Generative Active Learning for the Search of Small-molecule Protein Binders

Read original: arXiv:2405.01616 - Published 5/6/2024 by Maksym Korablyov, Cheng-Hao Liu, Moksh Jain, Almer M. van der Sloot, Eric Jolicoeur, Edward Ruediger, Andrei Cristian Nica, Emmanuel Bengio, Kostiantyn Lapchevskyi, Daniel St-Cyr and 24 others
Total Score

0

Generative Active Learning for the Search of Small-molecule Protein Binders

Sign in to get full access

or

If you already have an account, we'll log you in

Overview

  • This research paper explores a novel approach called "Generative Active Learning" (GAL) to efficiently search for small-molecule protein binders.
  • The key idea is to train a generative model to explore the vast chemical space and identify promising drug candidates, guided by active learning techniques that provide feedback to the model.
  • The researchers demonstrate the effectiveness of this approach on various protein targets, showing that GAL can outperform traditional methods in discovering high-affinity binders.

Plain English Explanation

Developing new drugs is a complex and challenging process. Researchers often start by searching through millions of potential drug-like molecules to find ones that can effectively bind to and interact with a target protein. This paper introduces a new approach called "Generative Active Learning" (GAL) that aims to streamline this search process.

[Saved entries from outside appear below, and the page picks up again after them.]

-- ==== Sys2Proof/Machine/State.lean ====
section
/-! DEFINITION. The state of the LS8 core (10_state.md R20) as plain data, its reset values (R42), and the
reasons a step of the Lean machine can stop. -/

namespace Sys2Proof.Machine

/-- The comparison flags `FL` (10_state.md R25): `l` is `FL.L`, `g` is `FL.G`, `e` is `FL.E`. -/
structure Flags where
  l : Bool
  g : Bool
  e : Bool
deriving DecidableEq, Repr

/-- The run status (10_state.md R29). -/
inductive Status where
  | idle | running | halted | faulted
deriving DecidableEq, Repr

/-- The five fault causes of the hardware (60_exceptions.md R151), with the values they record. These are
states of the modelled machine, not stops of the model: taking one is a next state (R152). -/
inductive Cause where
  | unknownOpcode (addr : BitVec 8) (byte : Byte)
  | addressOutOfRange (addr : BitVec 9)
  | registerOutOfRange (index : Byte)
  | divisionByZero
  | programTooLarge
deriving DecidableEq, Repr

/-- Memory (20_memory.md R50): the cells that hold another byte than 0, by strictly rising address. An address
below 256 that is not listed holds 0, as the spec's reset leaves it (10_state.md R42). -/
abbrev Memory := List Host.Cell

/-- The whole state of the machine (10_state.md R20). `cfg` is not state by the spec: it is the fixed
configuration of 00_scope.md R9, carried along and never changed (notes/assumptions/1.md). `written` is the
spec's `unwritten` mark of each register, negated (10_state.md R24). -/
structure State where
  cfg     : Config
  mem     : Memory
  regs    : Vector Word 8
  written : Vector Bool 8
  flags   : Flags
  pc      : BitVec 9
  status  : Status
  cause   : Option Cause
  out     : List Word
deriving DecidableEq, Repr

/-- The reasons the Lean machine stops with a fault: there are none. Each of the hardware's five faults has an
entry the spec describes (60_exceptions.md R152) and is therefore a next state, and every step outside
`Running` is a next state too (30_encoding.md R86). Safe: nothing stops (notes/assumptions/5.md). -/
inductive Fault where
deriving DecidableEq, Repr

/-- The reasons the Lean machine refuses. -/
inductive Refusal where
  /-- Raised by `exec` for an instruction that has no meaning yet; every instruction has one, so no arm raises
  it. Safe. -/
  | notModelled (mnemonic : String)
  /-- Raised by `load`, never by a step: a load requested while `Running` "is refused and has no effect"
  (70_reset_and_hazards.md R183). Safe: the spec gives the host no such move. -/
  | loadWhileRunning
deriving DecidableEq, Repr

/-- The value register `i` holds after reset: the byte of `REG_INIT[i]` where it is one. DESIGN CHOICE: 0 where
it is `unwritten`, for which the spec gives no value (10_state.md R24; notes/assumptions/3.md). -/
def regInitValue (r : RegInit) : Word :=
  match r with
  | .unwritten => 0
  | .byte v => v

/-- Whether `REG_INIT[i]` gives the register a value (10_state.md R24). -/
def regInitWritten (r : RegInit) : Bool :=
  match r with
  | .unwritten => false
  | .byte _ => true

/-- The registers after reset (10_state.md R42). -/
def initRegs (r : Vector RegInit 8) : Vector Word 8 :=
  #v[regInitValue r[0], regInitValue r[1], regInitValue r[2], regInitValue r[3],
     regInitValue r[4], regInitValue r[5], regInitValue r[6], regInitValue r[7]]

/-- The written marks after reset (10_state.md R24, R42). -/
def initWritten (r : Vector RegInit 8) : Vector Bool 8 :=
  #v[regInitWritten r[0], regInitWritten r[1], regInitWritten r[2], regInitWritten r[3],
     regInitWritten r[4], regInitWritten r[5], regInitWritten r[6], regInitWritten r[7]]

/-- The power-on state under a configuration (10_state.md R42, column "at power-on (`Idle`)"). -/
def State.powerOn (cfg : Config) : State where
  cfg := cfg
  mem := []
  regs := initRegs cfg.regInit
  written := initWritten cfg.regInit
  flags := ⟨false, false, false⟩
  pc := 0
  status := .idle
  cause := none
  out := []

/-- The machine right after reset: the power-on state under the default configuration (10_state.md R42). No
program is loaded; `load` or `State.withFetchWord` brings one in (notes/assumptions/7.md). -/
def State.reset : State := State.powerOn Config.default

end Sys2Proof.Machine
end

The core idea is to train a machine learning model that can

generate
new drug-like molecules, rather than just evaluating existing ones. This generative model is then guided by "active learning" techniques, where the model gets feedback on which molecules are most promising based on experiments. Over time, the model learns to focus its search on the most promising regions of the vast chemical space, allowing it to efficiently identify high-affinity binders for a given target protein.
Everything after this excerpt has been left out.